DATA EXCERPTS:
/-! ### Boot, firmware, fuses and principals -/

def s_aux_rail : State := State.reset
theorem witness_aux_rail :
    (s_aux_rail.boot.start = 0 ∧ s_aux_rail.boot.stw.st0 ≠ 1 ∧ s_aux_rail.boot.stw.st1 ≠ 1 ∧ s_aux_rail.boot.fails ≠ 3) ∧ s_aux_rail.startable :=
  ⟨by decide +kernel, ⟨by decide +kernel, by decide +kernel⟩⟩
def s_aux_rail_third : State := { State.reset with boot := { State.reset.boot with fails := 3 } }
theorem witness_aux_rail_third :
    s_aux_rail_third.boot.start = 0 ∧ s_aux_rail_third.boot.stw.st0 ≠ 1 ∧ s_aux_rail_third.boot.stw.st1 ≠ 1 ∧ s_aux_rail_third.boot.fails = 3 :=
  by decide +kernel
def s_service : State := { told 1 1 2 with clk := { State.reset.clk with wtime := 99, checkpoint := 7 }, cores := [(5, { Core.reset with pad := [(3, 9)] })], boot := { State.reset.boot with owner := some 8, start := 2 } }
theorem witness_service : s_service.startable := ⟨by decide +kernel, by decide +kernel⟩
def s_start_done : State := { State.reset with boot := { State.reset.boot with start := 1, autoload := false }, srv := { State.reset.srv with parked := [(4, { reqOne with state := .spooled })] } }
theorem witness_start_done :
    s_start_done.clk.wtime < s_start_done.boot.startAt + secs 2 ∧ s_start_done.boot.start = 1 ∧ s_start_done.boot.order = [] ∧ s_start_done.pwr.ons = [] ∧ s_start_done.boot.autoload = false :=
  ⟨by decide +kernel, by decide +kernel⟩
def s_start_late : State := { State.reset with boot := { State.reset.boot with start := 1, startAt := 5, fails := 2 }, clk := { State.reset.clk with wtime := 5 + secs 2 } }
theorem witness_start_late : s_start_late.boot.start = 1 ∧ s_start_late.boot.startAt + secs 2 ≤ s_start_late.clk.wtime := by decide +kernel
def s_start_again : State := { State.reset with boot := { State.reset.boot with start := 3, startAt := 5 }, clk := { State.reset.clk with wtime := 5 + secs 1 } }
theorem witness_start_again :
    (s_start_again.boot.start = 3 ∧ s_start_again.boot.startAt + secs 1 ≤ s_start_again.clk.wtime) ∧ s_start_again.startable :=
  ⟨by decide +kernel, ⟨by decide +kernel, by decide +kernel⟩⟩
def s_fails_reset : State := { State.reset with boot := { State.reset.boot with start := 2, runAt := 5, fails := 2 }, clk := { State.reset.clk with wtime := 5 + secs 60 } }
theorem witness_fails_reset : s_fails_reset.boot.start = 2 ∧ s_fails_reset.boot.runAt + secs 60 ≤ s_fails_reset.clk.wtime := by decide +kernel
def s_doldrums_retry : State := { told 1 1 2 with boot := { State.reset.boot with start := 4, fails := 3 } }
/-- The start of a firmware header of component 6, version 9. -/
def header6 : List Byte := image 512 [(0, 4, 0x4D495746), (4, 2, 1), (6, 1, 6), (8, 4, 9)]
theorem witness_doldrums_retry :
    s_doldrums_retry.boot.start = 4 ∧ Delivered (msg 12) 1 2 12 s_doldrums_retry (hear (ses 1) 1 2) ∧ s_doldrums_retry.startable :=
  ⟨by decide +kernel, delivered_of (by decide +kernel), ⟨by decide +kernel, by decide +kernel⟩⟩
def s_recovery : State := { State.reset with boot := { State.reset.boot with recover := true } }
/-- Session 7 of a role with a register message and the stewards in service. -/
def served (role : Nat) (b : Boot) : State := { told role 1 2 with boot := { b with start := 2 } }
/-- Both stewards in service, steward 0 active. -/
def both : Boot := { State.reset.boot with stw := { State.reset.boot.stw with st0 := 1, st1 := 2 } }
theorem witness_recovery :
    s_recovery.boot.recover = true ∧ 1 ≤ leAt header6 6 1 ∧ leAt header6 6 1 ≤ 6 ∧ leAt header6 0 4 = 0x4D495746 :=
  by decide +kernel
def s_steward_req : State := served 1 both
theorem witness_steward_req :
    (s_steward_req.boot.stw.active = 0 ∧ s_steward_req.boot.stw.st1 = 2 ∧ s_steward_req.boot.stw.req = false ∧ s_steward_req.boot.stw.st0 = 1) ∧ Delivered (msg 12) 1 2 12 s_steward_req (hear (ses 1) 1 2) :=
  ⟨by decide +kernel, delivered_of (by decide +kernel)⟩
def s_steward_in : State := served 1 { both with stw := { both.stw with st1 := 0, req := true } }
/-- Component k in an activation state with image version 9 in its other slot. -/
def staged (role k st : Nat) (since stage : Nat) : State :=
  served role { both with comps := [(k, { Comp.reset with state := st, since := since, stage := stage, other := { Image.reset with version := 9 } })] }
theorem witness_steward_in :
    (s_steward_in.boot.stw.none = false ∧ s_steward_in.boot.stw.active = 0 ∧ (s_steward_in.boot.stw.st1 = 0 ∨ s_steward_in.boot.stw.st1 = 3) ∧ s_steward_in.deviceOk 1 ⟨4, 0, [0, 0, 0, 0, 0, 0]⟩ = true ∧ s_steward_in.deviceOk 1 ⟨0, 0, [0, 1, 0, 0, 0, 0]⟩ = false) :=
  by decide +kernel
def s_fw_act : State := staged 2 1 2 0 0
/-- Session 7 names component 6. -/
def chose6 : Session := { hear (ses 2) 1 2 with sel := [(0x10010, 6)] }
theorem witness_fw_act :
    ((hear (ses 2) 1 2).selAt 0x10010 1 = 1 ∧ (hear (ses 2) 1 2).role = 2 ∧ (s_fw_act.comp 1).state = 2) ∧ Delivered (msg 12) 1 2 12 s_fw_act (hear (ses 2) 1 2) :=
  ⟨by decide +kernel, delivered_of (by decide +kernel)⟩
def s_fw_act_edge : State := opened (staged 2 6 2 0 0) chose6
theorem witness_fw_act_edge :
    (chose6.selAt 0x10010 1 = 6 ∧ chose6.role = 2 ∧ (s_fw_act_edge.comp 6).state = 2) ∧ Delivered (msg 12) 1 2 12 s_fw_act_edge chose6 :=
  ⟨by decide +kernel, delivered_of (by decide +kernel)⟩
def s_fw_operator : State := staged 1 1 2 0 0
theorem witness_fw_operator :
    (hear (ses 1) 1 2).role ≠ 2 ∧ Delivered (msg 12) 1 2 12 s_fw_operator (hear (ses 1) 1 2) :=
  ⟨by decide +kernel, delivered_of (by decide +kernel)⟩
def s_fw_back : State := staged 2 1 5 0 0
theorem witness_fw_back :
    ((hear (ses 2) 1 2).selAt 0x10010 1 = 1 ∧ (hear (ses 2) 1 2).role = 2 ∧ (s_fw_back.comp 1).state = 5 ∧ (s_fw_back.comp 1).other.valid = true ∧ (s_fw_back.comp 1).back = false) ∧ Delivered (msg 12) 1 2 12 s_fw_back (hear (ses 2) 1 2) :=
  ⟨by decide +kernel, delivered_of (by decide +kernel)⟩
def s_fw_confirmed : State := { staged 1 6 5 5 0 with clk := { State.reset.clk with wtime := 5 + secs 600 } }
theorem witness_fw_confirmed :
    (s_fw_confirmed.comp 6).state = 5 ∧ (s_fw_confirmed.comp 6).since + secs 600 ≤ s_fw_confirmed.clk.wtime :=
  by decide +kernel
def s_restart_last : State := staged 1 6 3 0 2
theorem witness_restart_last :
    (s_restart_last.comp 6).state = 3 ∧ (s_restart_last.comp 6).stage = 2 ∧ (s_restart_last.comp 6).back = false :=
  by decide +kernel
def s_restart_next : State := { staged 1 5 3 0 0 with eth := { (staged 1 5 3 0 0).eth with bypass := true, link := 0xFF00 } }
theorem witness_restart_next :
    (s_restart_next.comp 5).state = 3 ∧ (s_restart_next.comp 5).stage = 0 ∧ s_restart_next.eth.bypass = true :=
  by decide +kernel
def s_fuses : State := served 2 both
/-- Images of counter 3's components at SVN 64 in both slots. -/
def advanced : State := served 2 { both with comps := [(5, { Comp.reset with active := { Image.reset with svn := 64 }, other := { Image.reset with svn := 64 } }), (6, { Comp.reset with active := { Image.reset with svn := 64 }, other := { Image.reset with svn := 64 } })] }
theorem witness_fuses :
    ((hear (ses 2) 1 2).role = 2 ∧ s_fuses.boot.fuseBusy ≤ s_fuses.clk.wtime ∧ s_fuses.boot.owner = none ∧ s_fuses.boot.rb.length = 4 ∧ s_fuses.counterReady 3 = true ∧ ((0xF05F : Nat) < 65536 ∧ (0xF05F : Nat) ≠ 0xF05E)) ∧ Delivered (msg 12) 1 2 12 s_fuses (hear (ses 2) 1 2) :=
  ⟨by decide +kernel, delivered_of (by decide +kernel)⟩
def s_fuse_counter : State := advanced
/-- The owner of `ses`, as a principal. -/
def owner5 : Principal := { valid := true, role := 2, tenant := 0, mask := 0, digest := 5 }
/-- The session has staged the first digest word of entry 1,023. -/
def stages : Session := { hear (ses 2) 1 2 with sel := [(0x10040, 1023), (0x10048, 0xFFFF), (0x10080, 9)] }
theorem witness_fuse_counter :
    ((hear (ses 2) 1 2).role = 2 ∧ s_fuse_counter.boot.fuseBusy ≤ s_fuse_counter.clk.wtime ∧ s_fuse_counter.boot.rb.length = 4 ∧ s_fuse_counter.counterReady 3 = true) ∧ Delivered (msg 12) 1 2 12 s_fuse_counter (hear (ses 2) 1 2) :=
  ⟨by decide +kernel, delivered_of (by decide +kernel)⟩
def s_principal : State := opened (served 2 { both with principals := [(0, owner5)] }) stages
theorem witness_principal :
    (stages.role = 2 ∧ hasOwner s_principal.boot.principals = true ∧ (s_principal.ownerFits { valid := true, role := 0, tenant := 4095, mask := 0xFFFF, digest := stages.stagedDigest (s_principal.prAt 1023) } = true) ∧ hasOwner (tset s_principal.boot.principals Principal.reset 1023 { valid := true, role := 0, tenant := 4095, mask := 0xFFFF, digest := stages.stagedDigest (s_principal.prAt 1023) }) = true) ∧ (stages.selAt 0x10040 0 = 1023 ∧ s_principal.prAt 1023 = Principal.reset ∧ Principal.reset.tenant ≠ 4095 ∧ stages.stagedDigest (s_principal.prAt 1023) = 9 ∧ (0xFFF1#32).getLsbD 0 = true ∧ (0xFFF1#32).toNat / 2 % 4 ≠ 3) ∧ Delivered (msg 12) 1 2 12 s_principal stages :=
  ⟨by decide +kernel, by decide +kernel, delivered_of (by decide +kernel)⟩
def s_bootstrap : State := served 2 { both with owner := some 5 }
/-- A calibration record: MAGIC, FMT 1, this module's SERIAL, a DIGEST, and contents that are all 0. -/
def recordOf (d : Nat) : List Byte :=
  leBytes 4 0x524C4143 ++ leBytes 2 1 ++ List.replicate 18 0 ++ leBytes 16 (Config.serial % 2 ^ 128) ++ List.replicate 24 0 ++ leBytes 64 d
/-- One that checks. -/
def record : List Byte := recordOf (dig (List.replicate 0x3F80 0))
/-- A record as a table. -/
def tabled (l : List Byte) : Table Byte := l.zipIdx.map fun x => (x.2, x.1)
theorem tget_tabled (l : List Byte) (n k : Nat) :
    tget ((l.zipIdx n).map fun x => (x.2, x.1)) 0 k = if n ≤ k then l.getD (k - n) 0 else 0 := by
  induction l generalizing n with
  | nil => simp [tget]
  | cons a l ih =>
    simp only [List.zipIdx_cons, List.map_cons, tget, ih]
    by_cases h : n = k
    · subst h; simp
    · by_cases g : n ≤ k
      · have e : k - n = (k - (n + 1)) + 1 := by omega
        have g' : n + 1 ≤ k := by omega
        simp [h, g, g', e]
      · have g' : ¬ n + 1 ≤ k := by omega
        simp [h, g, g']
theorem calAt_tabled (l : List Byte) (o n : Nat) : calAt (tabled l) o n = leNat ((List.range n).map fun i => l.getD (o + i) 0) := by
  unfold calAt tabled; congr 1; apply List.map_congr_left; intro i _; rw [tget_tabled]; simp
theorem record_rest (d i : Nat) : tget (tabled (recordOf d)) 0 (0x80 + i) = 0 := by
  have e : (recordOf d).length ≤ 0x80 + i := by
    have h : (recordOf d).length = 0x80 := by simp only [recordOf, List.length_append, leBytes_length, List.length_replicate]
    omega
  simp only [tabled, tget_tabled, Nat.zero_le, if_true, Nat.sub_zero, List.getD_eq_getElem?_getD]
  rw [List.getElem?_eq_none e]; rfl
theorem recordOf_checks {d : Nat} (h : dig (List.replicate 0x3F80 0) = d) (l : d < 256 ^ 64) : calCheck (tabled (recordOf d)) = stOk := by
  have a : calAt (tabled (recordOf d)) 0 4 = 0x524C4143 := by rw [calAt_tabled]; exact (leNat_leBytes 4 0x524C4143).trans (by decide)
  have b : calAt (tabled (recordOf d)) 4 2 = 1 := by rw [calAt_tabled]; rfl
  have c : calAt (tabled (recordOf d)) 0x18 16 = Config.serial % 2 ^ 128 := by
    rw [calAt_tabled]
    exact (leNat_leBytes 16 (Config.serial % 2 ^ 128)).trans (by rw [show (256 : Nat) ^ 16 = 2 ^ 128 by decide, Nat.mod_mod])
  have r : ((List.range 0x3F80).map fun i => tget (tabled (recordOf d)) 0 (0x80 + i)) = List.replicate 0x3F80 0 := by
    rw [List.eq_replicate_iff]; exact ⟨by simp, fun x h => by obtain ⟨i, -, rfl⟩ := List.mem_map.mp h; exact record_rest d i⟩
  have e : calAt (tabled (recordOf d)) 0x40 64 = d := by
    rw [calAt_tabled]
    exact (leNat_leBytes 64 d).trans (Nat.mod_eq_of_lt l)
  unfold calCheck
  rw [r, a, b, c, e, h, if_neg (by simp only [not_true_eq_false, ne_eq, or_self, not_false_eq_true]), if_neg (by simp only [ne_eq, not_true_eq_false, not_false_eq_true])]
theorem record_checks : calCheck (tabled record) = stOk := recordOf_checks rfl (dig_lt _)
theorem witness_bootstrap :
    (hasOwner s_bootstrap.boot.principals = false ∧ (s_bootstrap.boot.owner = none ∨ s_bootstrap.boot.owner = some (5 % 2 ^ 512)) ∧ (served 2 both).boot.owner = none) :=
  by decide +kernel
def s_cal_open : State := served 2 { both with cal := [(8, 1)] }
theorem witness_cal_open :
    ((hear (ses 2) 1 2).role = 2 ∧ s_cal_open.boot.calOpen = false) ∧ Delivered (msg 12) 1 2 12 s_cal_open (hear (ses 2) 1 2) :=
  ⟨by decide +kernel, delivered_of (by decide +kernel)⟩
def s_cal_commit : State := { served 2 { both with cal := [(8, 255), (9, 255), (10, 255), (11, 255)], calOpen := true, calStage := tabled record } with clk := { State.reset.clk with wtime := 2 ^ 64 - 1 } }
theorem witness_cal_commit :
    calCheck s_cal_commit.boot.calStage = stOk ∧ ((hear (ses 2) 1 2).role = 2 ∧ s_cal_commit.boot.calOpen = true) ∧ Delivered (msg 12) 1 2 12 s_cal_commit (hear (ses 2) 1 2) :=
  ⟨record_checks, by decide +kernel, delivered_of (by decide +kernel)⟩
def s_cal_bad : State := served 2 { both with calOpen := true }
theorem witness_cal_bad :
    ((hear (ses 2) 1 2).role = 2 ∧ s_cal_bad.boot.calOpen = true ∧ calCheck s_cal_bad.boot.calStage ≠ stOk) ∧ Delivered (msg 12) 1 2 12 s_cal_bad (hear (ses 2) 1 2) :=
  ⟨by decide +kernel, delivered_of (by decide +kernel)⟩
def s_cal_timeout : State := { served 2 { both with calOpen := true, calStage := [(8, 1)], calLast := 5 } with clk := { State.reset.clk with wtime := 5 + secs 600 } }
theorem witness_cal_timeout : s_cal_timeout.boot.calOpen = true ∧ s_cal_timeout.boot.calLast + secs 600 ≤ s_cal_timeout.clk.wtime := by decide +kernel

GOAL OF THE EXERCISE:
Reproduce exactly, and with no other material, the lines between those holding "(s_restart_last.comp 6).state = 3" and "entry 1,023. -/", inclusive.

YOUR SOLUTION:
    (s_restart_last.comp 6).state = 3 ∧ (s_restart_last.comp 6).stage = 2 ∧ (s_restart_last.comp 6).back = false :=
  by decide +kernel
def s_restart_next : State := { staged 1 5 3 0 0 with eth := { (staged 1 5 3 0 0).eth with bypass := true, link := 0xFF00 } }
theorem witness_restart_next :
    (s_restart_next.comp 5).state = 3 ∧ (s_restart_next.comp 5).stage = 0 ∧ s_restart_next.eth.bypass = true :=
  by decide +kernel
def s_fuses : State := served 2 both
/-- Images of counter 3's components at SVN 64 in both slots. -/
def advanced : State := served 2 { both with comps := [(5, { Comp.reset with active := { Image.reset with svn := 64 }, other := { Image.reset with svn := 64 } }), (6, { Comp.reset with active := { Image.reset with svn := 64 }, other := { Image.reset with svn := 64 } })] }
theorem witness_fuses :
    ((hear (ses 2) 1 2).role = 2 ∧ s_fuses.boot.fuseBusy ≤ s_fuses.clk.wtime ∧ s_fuses.boot.owner = none ∧ s_fuses.boot.rb.length = 4 ∧ s_fuses.counterReady 3 = true ∧ ((0xF05F : Nat) < 65536 ∧ (0xF05F : Nat) ≠ 0xF05E)) ∧ Delivered (msg 12) 1 2 12 s_fuses (hear (ses 2) 1 2) :=
  ⟨by decide +kernel, delivered_of (by decide +kernel)⟩
def s_fuse_counter : State := advanced
/-- The owner of `ses`, as a principal. -/
def owner5 : Principal := { valid := true, role := 2, tenant := 0, mask := 0, digest := 5 }
/-- The session has staged the first digest word of entry 1,023. -/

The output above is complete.